View down pipeline clearing from observation tower
            The trail curves left and climbs slightly as it heads first north and then west.  A large number of sweet gum trees populate the forest, as do some shagbark hickory trees.  At 0.8 miles, you enter a mowed grass area and climb slightly to intersect the main park road.  The Tutelo Birding Trail ends here.  To continue this loop, turn left and walk a couple hundred feet on the park road to the start of the Mossey Creek Trail on the right.  A small parking area, post with trail signs, and wooden bench are located here.  This parking area could also serve as an alternate starting point for this hike, and walking further down the park road to our trailhead would form a shorter loop of only 1.1 miles.
            The blue-blazed Mossey Creek Trail heads gently downhill into the ravine of its namesake creek.  Some large loblolly pines live in this part of the forest, and they cover the treadway with soft pine needles.  I also encountered a large number of spider webs across the trail, an indication that these trails do not see much use.  I did not pass another hiker on my hike, but I did bring my hiking staff so that it rather than my face could break the spider webs.
            Just past 1 mile, you reach the bank of tiny Mossey Creek.  Though small in width and water volume, I encountered a large number of frogs that call this creek home.  1.3 miles into the hike, you reach an intersection with the Warriors Path Nature Trail, which exits right to head for the boat ramps.  Our route angles left to stay on the Mossey Creek Trail as it heads upstream along another small creek.
Hiking along Mossey Creek
            After crossing the creek on a nice wooden footbridge, the trail climbs steeply but only for a short distance to reach the end of the Mossey Creek Trail at its junction with the Old Plantation Trail.  The Old Plantation Trail gets its name from William Townes’ Occoneechee Plantation that once stood here.  A crumbling brick chimney stands at this intersection, one of several remnants of old plantation buildings.

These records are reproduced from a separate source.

theorem State.exportedWrite_quiet {s0 s : State} (h : Quiet s0 s) (v) :
    Quiet s0 (State.exportedWrite s v) := by
  unfold State.exportedWrite
  repeat' with_reducible first
    | assumption | apply State.setLdg_quiet | apply Quiet.ite | split | apply Quiet.record

/-! ### Hinge -/

theorem State.semRead_quiet {s0 s : State} (h : Quiet s0 s) (k w) :
    Quiet s0 (State.semRead s k w).1 := by
  unfold State.semRead
  repeat' with_reducible first
    | assumption | apply Quiet.ite | apply Quiet.fst_ite | split | dsimp only | apply Quiet.record

theorem State.lxbLockRead_quiet {s0 s : State} (h : Quiet s0 s) (mid) :
    Quiet s0 (State.lxbLockRead s mid).1 := by
  unfold State.lxbLockRead
  repeat' with_reducible first
    | assumption | apply Quiet.ite | apply Quiet.fst_ite | split | dsimp only | apply Quiet.record

/-! ### Pintle -/

theorem State.sendTs1_quiet {s0 s : State} (h : Quiet s0 s) (p rxSel recovery) :
    Quiet s0 (State.sendTs1 s p rxSel recovery) := by
  unfold State.sendTs1
  repeat' with_reducible first
    | intro _ | assumption | apply State.emit_quiet | apply Quiet.foldl | dsimp only

theorem State.portTrain_quiet {s0 s : State} (h : Quiet s0 s) (p) :
    Quiet s0 (State.portTrain s p) := by
  unfold State.portTrain
  repeat' with_reducible first
    | assumption | apply State.sendTs1_quiet | apply State.setPt_quiet | apply State.put_quiet | apply Quiet.ite
    | split

theorem State.unsequenced_quiet {s0 s : State} (h : Quiet s0 s) (p f k) (hk : ∀ t, Quiet s0 t → Quiet s0 (k t)) :
    Quiet s0 (State.unsequenced s p f k) := by
  unfold State.unsequenced
  repeat' with_reducible first
    | intro _ | assumption | apply hk | apply State.rxHeader_quiet | apply Quiet.ite | split

/-! ### Pair -/

theorem State.sendEpoch_quiet {s0 s : State} (h : Quiet s0 s) (e) :
    Quiet s0 (State.sendEpoch s e) := by
  unfold State.sendEpoch
  repeat' with_reducible first
    | intro _ | assumption | apply State.sendTo_quiet | apply Quiet.foldl | apply Quiet.foldl_fst | dsimp only

theorem State.closeEpoch_quiet {s0 s : State} (h : Quiet s0 s) :
    Quiet s0 (State.closeEpoch s) := by
  unfold State.closeEpoch
  repeat' with_reducible first
    | intro _ | assumption | apply State.sendEpoch_quiet | apply State.setLdg_quiet | apply State.put_quiet
    | apply Quiet.ite | apply Quiet.foldl | split | dsimp only | apply Quiet.record

theorem State.sendHeartbeat_quiet {s0 s : State} (h : Quiet s0 s) :
    Quiet s0 (State.sendHeartbeat s) := by
  unfold State.sendHeartbeat
  repeat' with_reducible first
    | assumption | apply State.setLdg_quiet | apply State.sendTo_quiet | apply Quiet.ite | split | dsimp only
    | apply Quiet.record

/-! ### HostIf -/

theorem State.unstageMsix_quiet {s0 s : State} (h : Quiet s0 s) (f) :
    Quiet s0 (State.unstageMsix s f) := by
  unfold State.unstageMsix
  repeat' with_reducible first
    | intro _ | assumption | apply State.setFn_quiet | apply State.put_quiet | apply Quiet.foldl | split | dsimp only
    | apply Quiet.record

theorem State.release_quiet {s0 s : State} (h : Quiet s0 s) (f) :
    Quiet s0 (State.release s f) := by
  unfold State.release
  repeat' with_reducible first
    | assumption | apply State.sendCancels_quiet | apply State.issueReads_quiet | apply State.drain_quiet

theorem State.busMasterSet_quiet {s0 s : State} (h : Quiet s0 s) (f bme d3) :
    Quiet s0 (State.busMasterSet s f bme d3) := by
  unfold State.busMasterSet
  repeat' with_reducible first
    | assumption | apply State.release_quiet | apply State.unstageMsix_quiet | apply State.cplRelease_quiet
    | apply State.flag_quiet | apply Quiet.ite | split | dsimp only
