/-- Settles O9: the accesses by target and width, and the other register commands by `whenUp`. -/
theorem registerAccessByCode : Obligations.RegisterAccessByCode := by
  intro s mid origin v u width w wrote gave
  have hwrote {target : Target} (hmem : ∀ a, target ≠ .mem a) {t : State}
      (h : s.writeAt w target width v.toNat = t) : wrote target t :=
    h ▸ exec_registerWrite s mid origin target width v hmem
  have hread {target : Target} (hmem : ∀ a, target ≠ .mem a) {t : State} (h : s.readAt w target width u = t) :
      exec (.registerRead mid origin target width u) s = .next (settle t) :=
    h ▸ exec_registerRead s mid origin target width u hmem
  have hgave {target : Target} (hmem : ∀ a, target ≠ .mem a) {t : State} {x : Nat}
      (h : s.readAt w target width u = t.given mid.toNat x) : gave target t x := hread hmem h
  have hbar0 {off : BitVec 20} (a) : Target.bar0 off ≠ .mem a := nofun
  have hbar2 {off : BitVec 26} (a) : Target.bar2 off ≠ .mem a := nofun
  have hbar4 {off : BitVec 16} (a) : Target.bar4 off ≠ .mem a := nofun
  have hconfig {r : CfgReg} (a) : Target.config r ≠ .mem a := nofun
  refine ⟨fun off r ha hu => ?_, fun off ha hu => ?_, fun off ha hu hw => ?_, fun r ha => ?_,
    fun target hm ha hu => ⟨hwrote hm (State.writeAt_unsupported ha hu _), hread hm (State.readAt_unsupported ha hu u)⟩,
    fun target hm ha => ⟨hwrote hm (State.writeAt_not_accepted ha _), hread hm (State.readAt_not_accepted ha u)⟩,
    fun a f t h => ?_, fun a h => ?_, fun c hc hup => registerCommand_without_effect c hc hup⟩
  · have hsave (hb : ∀ n, width ≠ .burst n) : s.writeAt w (.bar0 off) width v.toNat = s.save w off.toNat width v.toNat :=
      State.writeAt_performed ha hu (longRequest_none hb) _
    have hload (hb : ∀ n, width ≠ .burst n) : s.readAt w (.bar0 off) width u =
        (s.load w off.toNat width u).1.given mid.toNat (s.load w off.toNat width u).2 :=
      State.readAt_performed ha hu hb u
    refine ⟨fun hp hw => ?_, fun hp hw => ?_, fun hm => ?_, fun hw => ?_, fun n hw hmid => ?_⟩
    · subst hw
      exact ⟨_, hwrote hbar0 ((hsave nofun).trans (hp.save v.toNat)), State.writeFlds_only s _ _ _,
        State.writeFlds_written s _ _ hp.apart⟩
    · subst hw
      exact hgave hbar0 ((hload nofun).trans (congrArg (fun x => x.1.given mid.toNat x.2) (PlainAt.load (w := w) hp u)))
    · have hb : ∀ n, width ≠ .burst n := Misplaced.not_burst hm
      exact ⟨hwrote hbar0 ((hsave hb).trans (Misplaced.save hm _)),
        hgave hbar0 ((hload hb).trans (congrArg (fun x => x.1.given mid.toNat x.2) (Misplaced.load hm u)))⟩
    · have hb : ∀ n, width ≠ .burst n := not_burst_of_word_or_long hw
      exact ⟨hwrote hbar0 (hsave hb), hgave hbar0 (hload hb)⟩
    · subst hw
      exact ⟨hwrote hbar0 (State.writeAt_long ha hu hmid _), hread hbar0 (State.readAt_long ha hu hmid u)⟩
  · refine ⟨hwrote hbar2 (State.writeAt_performed ha hu (longRequest_bar2 off width) _), fun hw => ?_, fun n hw => ?_⟩
    · have hreads := State.readAt_performed ha hu (not_burst_of_word_or_long (.inl hw)) u
      subst hw
      exact hgave hbar2 hreads
    · subst hw
      exact hread hbar2 (State.readAt_page ha hu u)
  · have hb : ∀ n, width ≠ .burst n := not_burst_of_word_or_long hw
    have hwrites := State.writeAt_performed ha hu (longRequest_none hb) v.toNat
    have hreads := State.readAt_performed ha hu hb u
    refine ⟨fun ho => ⟨hwrote hbar4 (hwrites.trans ?_), hgave hbar4 (hreads.trans ?_)⟩,
      fun ho => ⟨hwrote hbar4 (hwrites.trans ?_), hgave hbar4 (hreads.trans ?_)⟩⟩
    · simp only [State.targetWrite, bar4Alias_outside ho]
    · simp only [State.targetRead, bar4Alias_outside ho]
      rfl
    · simp only [State.targetWrite, bar4Alias_page ho]
    · simp only [State.targetRead, bar4Alias_page ho]
      rfl
  · have hwrites := State.writeAt_performed (width := width) ha (w := w) rfl (longRequest_config r width) v.toNat
    exact ⟨hwrote hconfig hwrites, hgave hconfig (State.readAt_config ha u)⟩
  · have hw : s.registerWrite w (.mem a) width v.toNat = s.writeAt { mid := f } t width v.toNat := by
      simp only [State.registerWrite, h]
    have hr : s.registerRead w (.mem a) width u = s.readAt { mid := f } t width u := by
      simp only [State.registerRead, h]
    exact ⟨congrArg (fun x : State => Host.Outcome.next (settle x.reready)) hw,
      next_settle_congr hr⟩
  · have hw : s.registerWrite w (.mem a) width v.toNat = s.unmatched false := by simp only [State.registerWrite, h]
    have hr : s.registerRead w (.mem a) width u = s.unmatched true := by simp only [State.registerRead, h]
    exact ⟨congrArg (fun x : State => Host.Outcome.next (settle x.reready)) hw,
      next_settle_congr hr⟩

end Sys2Proof.Machine

end

section

namespace Sys2Proof.Machine

/-! ### What the end of a step leaves of the mailboxes (for O26)

`settle` neither writes a channel nor a binding of one: the collector and its actions write other registers. -/

/-- A field outside KWY_BIND. -/
def OutsideBind (f : Fld) : Prop := f.key < 0x9000 * 64 ∨ 0x9040 * 64 ≤ f.key

theorem outsideBind_above {f : Fld} (h : 0x9040 ≤ f.off) : OutsideBind f := by
  refine .inr ?_
  simp only [Fld.key]
  omega

theorem outsideBind_below {f : Fld} (h : f.off < 0x9000) (hl : f.lo < 64) : OutsideBind f := by
  refine .inl ?_
  simp only [Fld.key]
  omega

theorem outsideBind_msixPending (f : Nat) : OutsideBind (R.MSIX_PBA_pending f) :=
  outsideBind_above (by simp only [R.MSIX_PBA_pending]; omega)

/-- The error registers of configuration space lie above the map of BAR0. -/
theorem outsideBind_aerStatus (f : Nat) (e : Aer) : OutsideBind (e.status f) := by
  have hoff : (e.status f).off = 0x1000014 + 0x100 * f := by cases e <;> rfl
  exact outsideBind_above (by rw [hoff]; omega)

theorem outsideBind_devStatus (f : Nat) (fatal : Bool) :
    OutsideBind (if fatal then R.CFG_DEVSTA_fatal f else R.CFG_DEVSTA_nonfatal f) := by
  split
  · exact outsideBind_above (by simp only [R.CFG_DEVSTA_fatal]; omega)
  · exact outsideBind_above (by simp only [R.CFG_DEVSTA_nonfatal]; omega)

theorem outsideBind_quarBit {cls idx b : Nat} {f : Fld} (h : quarBit cls idx = some (f, b)) : OutsideBind f := by
  have hport : f = R.FLT_QUAR_PORT0_port ∨ f = R.FLT_QUAR_PORT1_port := by
    unfold quarBit at h
    split_ifs at h <;> simp_all
  rcases hport with rfl | rfl
  · exact outsideBind_below (by decide) (by decide)
  · exact outsideBind_below (by decide) (by decide)

/-- From `s` to `t` no channel and no binding of one has changed. -/
structure MailKept (s t : State) : Prop where
  chans : t.chans = s.chans
  binds : ∀ k, 0x9000 * 64 ≤ k → k < 0x9040 * 64 → tget t.regs k = tget s.regs k

theorem MailKept.refl (s : State) : MailKept s s := ⟨rfl, fun _ _ _ => rfl⟩

theorem MailKept.ite {s0 a b : State} {c : Prop} [Decidable c] (ha : MailKept s0 a) (hb : MailKept s0 b) :
    MailKept s0 (if c then a else b) := by
  split <;> assumption

theorem MailKept.fst_ite {β : Type} {s0 : State} {a b : State × β} {c : Prop} [Decidable c] (ha : MailKept s0 a.1)
    (hb : MailKept s0 b.1) : MailKept s0 (if c then a else b).1 := by
  split <;> assumption

theorem MailKept.foldl {β : Type} {s0 s : State} {f : State → β → State} (h : MailKept s0 s)
    (hf : ∀ t x, MailKept s0 t → MailKept s0 (f t x)) (l : List β) : MailKept s0 (l.foldl f s) := by
  induction l generalizing s with
  | nil => exact h
  | cons x r ih => exact ih (hf s x h)

theorem MailKept.foldl_fst {β γ : Type} {s0 : State} {a : State × γ} {f : State × γ → β → State × γ}
    (h : MailKept s0 a.1) (hf : ∀ t x, MailKept s0 t.1 → MailKept s0 (f t x).1) (l : List β) :
    MailKept s0 (l.foldl f a).1 := by
  induction l generalizing a with
  | nil => exact h
  | cons x r ih => exact ih (hf a x h)

section MailKept

variable {s0 s : State} (h : MailKept s0 s)
include h

/-- Other fields of the record written. -/
theorem MailKept.same {t : State} (hc : t.chans = s.chans) (hr : t.regs = s.regs) : MailKept s0 t :=
  ⟨hc.trans h.chans, fun k hlo hhi => (congrArg (tget · k) hr).trans (h.binds k hlo hhi)⟩

theorem MailKept.put {f : Fld} (hf : OutsideBind f) (v : Nat) : MailKept s0 (s.put f v) := by
  refine ⟨h.chans, fun k hlo hhi => ?_⟩
  have hne : k ≠ f.key := fun e => by
    rcases hf with hf | hf <;> omega
  exact (tget_tput_other _ _ hne).trans (h.binds k hlo hhi)

theorem MailKept.count {f : Fld} (hf : OutsideBind f) (n : Nat) : MailKept s0 (s.count f n) := h.put hf _

theorem MailKept.raise {evt cnt : Fld} (he : OutsideBind evt) (hc : OutsideBind cnt) (bit : Nat) :
    MailKept s0 (s.raise evt bit cnt) := (h.put he _).count hc _

theorem MailKept.raiseF {evt cnt : Fld} (he : OutsideBind evt) (hc : OutsideBind cnt) (bit src res : Nat) :
    MailKept s0 (s.raiseF evt bit cnt src res) := (h.raise he hc bit).same rfl rfl

/-! Buffers, chains and flash -/

theorem MailKept.flashOp (addr : Nat) : MailKept s0 (s.flashOp addr).1 := by
  unfold State.flashOp
  split
  · exact h
  · exact h.same rfl rfl
  · exact h.same rfl rfl

theorem MailKept.qRaise (q bit : Nat) : MailKept s0 (s.qRaise q bit) := by
  have he : OutsideBind (R.BUF_Q_EVT_cause q) := outsideBind_above (by simp only [R.BUF_Q_EVT_cause]; omega)
  have hc : OutsideBind (R.BUF_Q_EVT_CNT_count q bit) :=
    outsideBind_above (by simp only [R.BUF_Q_EVT_CNT_count]; omega)
  exact (h.raiseF he hc _ _ _).ite (h.raise he hc _)

theorem MailKept.qWithdraw (q agent : Nat) : MailKept s0 (s.qWithdraw q agent) :=
  have hback : MailKept s0 ((s.qRollback q).qRelease q) := h.same rfl rfl
  (hback.qRaise q 3).ite (h.same rfl rfl)

theorem MailKept.setChain (c : Nat) (x : FChain) : MailKept s0 (s.setChain c x) :=
  MailKept.ite (h.same rfl rfl) (MailKept.ite (h.same rfl rfl) (h.same rfl rfl))

theorem MailKept.chainLost (c : Nat) (hand : Bool) : MailKept s0 (s.chainLost c hand) := by
  have ht : MailKept s0 (s.raise (R.BUF_CHAIN_EVT_cause c) 0 (R.BUF_CHAIN_CNT_count c 0)) :=
    h.raise (outsideBind_above (by simp only [R.BUF_CHAIN_EVT_cause]; omega))
      (outsideBind_above (by simp only [R.BUF_CHAIN_CNT_count]; omega)) 0
  exact MailKept.ite (ht.same rfl rfl) ht

theorem MailKept.chainPush (c : Nat) (item : List Nat) (hand : Bool) : MailKept s0 (s.chainPush c item hand).1 := by
  unfold State.chainPush
  refine MailKept.fst_ite ?_ (MailKept.fst_ite ?_ ?_)
  · exact h.setChain c _
  · exact h.chainLost c hand
  · exact (h.setChain c _).chainLost c hand

theorem MailKept.trace (c : TrcClass) (i : TrcItem) (hand : Bool) : MailKept s0 (s.trace c i hand) := by
  unfold State.trace State.tracePush
  split
  · exact h
  · split
    · exact h.same rfl rfl
    · exact h.chainPush 2 _ hand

Chimney from Townes' Plantation
            The Old Plantation Trail forms a loop, and you could go either direction from the chimney.  This description will turn right to walk counterclockwise on the Old Plantation Trail.  The trail heads downhill to begin heading downstream along the same stream you just hiked upstream along a few minutes ago.  The Mossey Creek Trail is visible to the right across the small creek.
            The trail curves left to reach the Campground B connection trail, which exits right.  Turn right to leave the Old Plantation Trail and continue your journey around our loop.  After crossing a wooden footbridge built as a Girl Scout Gold Award project, the trail climbs to pass a slave cemetery where slaves at Occoneechee Plantation were buried.  No visible signs of the cemetery remain, but an interpretive sign helps you find the site.
            Just shy of 2 miles into the hike, the connection trail ends at the paved campground access road.  To head for the final segment of our hike, turn left on the campground road and walk uphill about 500 feet to the trailhead for the Big Oak Nature Trail, which sits on the right side of the road.  Another signpost and a large oak tree stand at this trailhead.
Hiking up the Big Oak Nature Trail
            The wide dirt Big Oak Nature Trail dips into another ravine before curving left to begin climbing gradually along another small creek.  A grassy area adjacent to Campground C can be seen to the right across the creek.  A gradual climb up through the wooded ravine brings you to the small parking lot that contains your car and the end of the hike.